Lutte théâtrale et lutte sociale
« Esto es Lucha » crie la foule dans l’arène. Dans cet endroit si particulier, les faisceaux lumineux et colorés se mêlent au vacarme des spectateurs euphoriques. L’entrée des lutteuses signe le début de la fête. Surgissant d’une estrade enfumée, elles font leur entrée à la manière des gladiateurs romains. Inspiré par Harry Gruyaert, notamment au niveau de son travail de la couleur, Théo Saffroy use du grand angle et du flash pour photographier cette discipline spectaculaire et extrêmement visuelle.
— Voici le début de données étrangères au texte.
-- ==== Sys2Proof/Machine/Rom.lean ====
section
/-! DEFINITION. The micro-ROM (20_memory.md rules R40, R43): the one memory the block reads by an index. A list of
(index, word) pairs in one canonical form, indices strictly rising; an index not listed holds no word. The block never
writes it; `Rom.write` is the loader's (log entry 8: DESIGN CHOICE, safe). -/

namespace Sys2Proof.Machine

/-- The micro-ROM as plain data. -/
abbrev Rom := List (Nat × UWord)

/-- Every index of the rest lies above `n`. -/
def Rom.above (n : Nat) : Rom → Bool
  | [] => true
  | (k, _) :: _ => decide (n < k)

/-- The canonical form: indices strictly rising. -/
def Rom.wf : Rom → Bool
  | [] => true
  | (k, _) :: rest => Rom.above k rest && Rom.wf rest

/-- The word at an index, if there is one. -/
def Rom.read : Rom → Nat → Option UWord
  | [], _ => none
  | (k, w) :: rest, n => if n = k then some w else Rom.read rest n

/-- The ROM with the word `w` at the index `n`, in canonical form. -/
def Rom.write : Rom → Nat → UWord → Rom
  | [], n, w => [(n, w)]
  | (k, v) :: rest, n, w =>
    if n < k then (n, w) :: (k, v) :: rest
    else if n = k then (n, w) :: rest
    else (k, v) :: Rom.write rest n w

/-- The words `ws` at the indices `n`, `n + 1`, ... -/
def Rom.ofWordsFrom (n : Nat) : List UWord → Rom
  | [] => []
  | w :: ws => (n, w) :: Rom.ofWordsFrom (n + 1) ws

/-- The reference micro-ROM instantiated with a calibration table (R43, R112). -/
def Rom.reference (t : CalTab) : Rom := Rom.ofWordsFrom 0 (refWords t)

end Sys2Proof.Machine
end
Ses compositions scénographiées rendent compte de l’ambiance intense et du caractère mystique de la Lucha Libre : chaque combat est un vrai spectacle théâtral, une grand-messe qui réunit les familles, des grands-parents aux petits-enfants.
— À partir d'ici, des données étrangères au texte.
-- ==== Sys2Proof/Machine/Flags.lean ====
section
/-! DEFINITION. The condition predicates of 10_state.md rule R26, each beside the written-mark of the registers it reads.
The block stores no condition flag. -/

namespace Sys2Proof.Machine

/-- `RB7`: `RB[7] = 1`. -/
def State.rb7 (s : State) : Bool := s.regs.rb.val.getLsbD 7

/-- `RBNZ`: `RB != 0x00`. -/
def State.rbnz (s : State) : Bool := decide (s.regs.rb.val ≠ 0)

/-- `QOK`: `FB[7] > 0x19`, unsigned. -/
def State.qok (s : State) : Bool := decide (qualThresh.toNat < (s.regs.fb.val[7]).toNat)

/-- `DRDY`: `PB[0][7] = 1`. -/
def State.drdy (s : State) : Bool := (s.regs.pb[0]).val.getLsbD 7

/-- Elapsed time from a stamp: `(Now() - t) mod 2^32` (R11). -/
def State.elapsed (s : State) (stamp : Word) : Word := s.env.now - stamp

/-- `TMO`: `(Now() - TSTART) mod 2^32 >= ARG`, unsigned. -/
def State.tmo (s : State) : Bool := decide (s.regs.arg.val.toNat ≤ (s.elapsed s.regs.tstart.val).toNat)

/-- `IDBAD`: `(PIDR, REVR) != (0x49, 0x00)`. -/
def State.idbad (s : State) : Bool := decide ((s.regs.pidr.val, s.regs.revr.val) ≠ idExpect)

/-- `ARGBAD`: `ARG` is none of 0, 90, 180, 270. -/
def State.argbad (s : State) : Bool :=
  decide (s.regs.arg.val ≠ 0 ∧ s.regs.arg.val ≠ 90 ∧ s.regs.arg.val ≠ 180 ∧ s.regs.arg.val ≠ 270)

/-! ## Written-marks of what the predicates read (R29) -/

def State.tmoWritten (s : State) : Bool := s.regs.tstart.written && s.regs.arg.written
def State.idWritten (s : State) : Bool := s.regs.pidr.written && s.regs.revr.written

end Sys2Proof.Machine
end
Sur le ring comme dans les gradins, la Lucha Libre rassemble plusieurs générations de femmes qui se battent. Plus qu’une lutte sportive, la Lucha Libre est une lutte symbolique contre le machisme au Mexique. Les luchadoras Marcela et Princesa Sugehit peuvent en témoigner. Âgées respectivement de 40 et 44 ans, ce sont les baronnes de la génération d’aujourd’hui. Elles ont connu les débuts de ce sport plutôt masculin, et, de l’entraînement jusqu’au ring, ont dû se battre pour y obtenir une place. Depuis quelques années, notamment grâce aux réseaux sociaux qui représentent un territoire de revendications assez important, les choses tendent à changer et les arènes autrefois réservées aux hommes se voient investies par la jeune génération. Néanmoins, comme Théo Saffroy le souligne : « ce sport reste encore principalement masculin : dans une soirée, il y a cinq combats. Un seul est féminin, et parfois il n’y en a pas. »
La série de Théo Saffroy est à retrouver sur le pont Saint-Ange dans le cadre des Rencontres Photographiques du 10ème, du 28 septembre au 28 octobre 2023, et au Parc de la Gare, avenue de la République, à Beauvais sans le cadre des Photaumnales, du 16 septembre 2023 au 31 décembre 2023.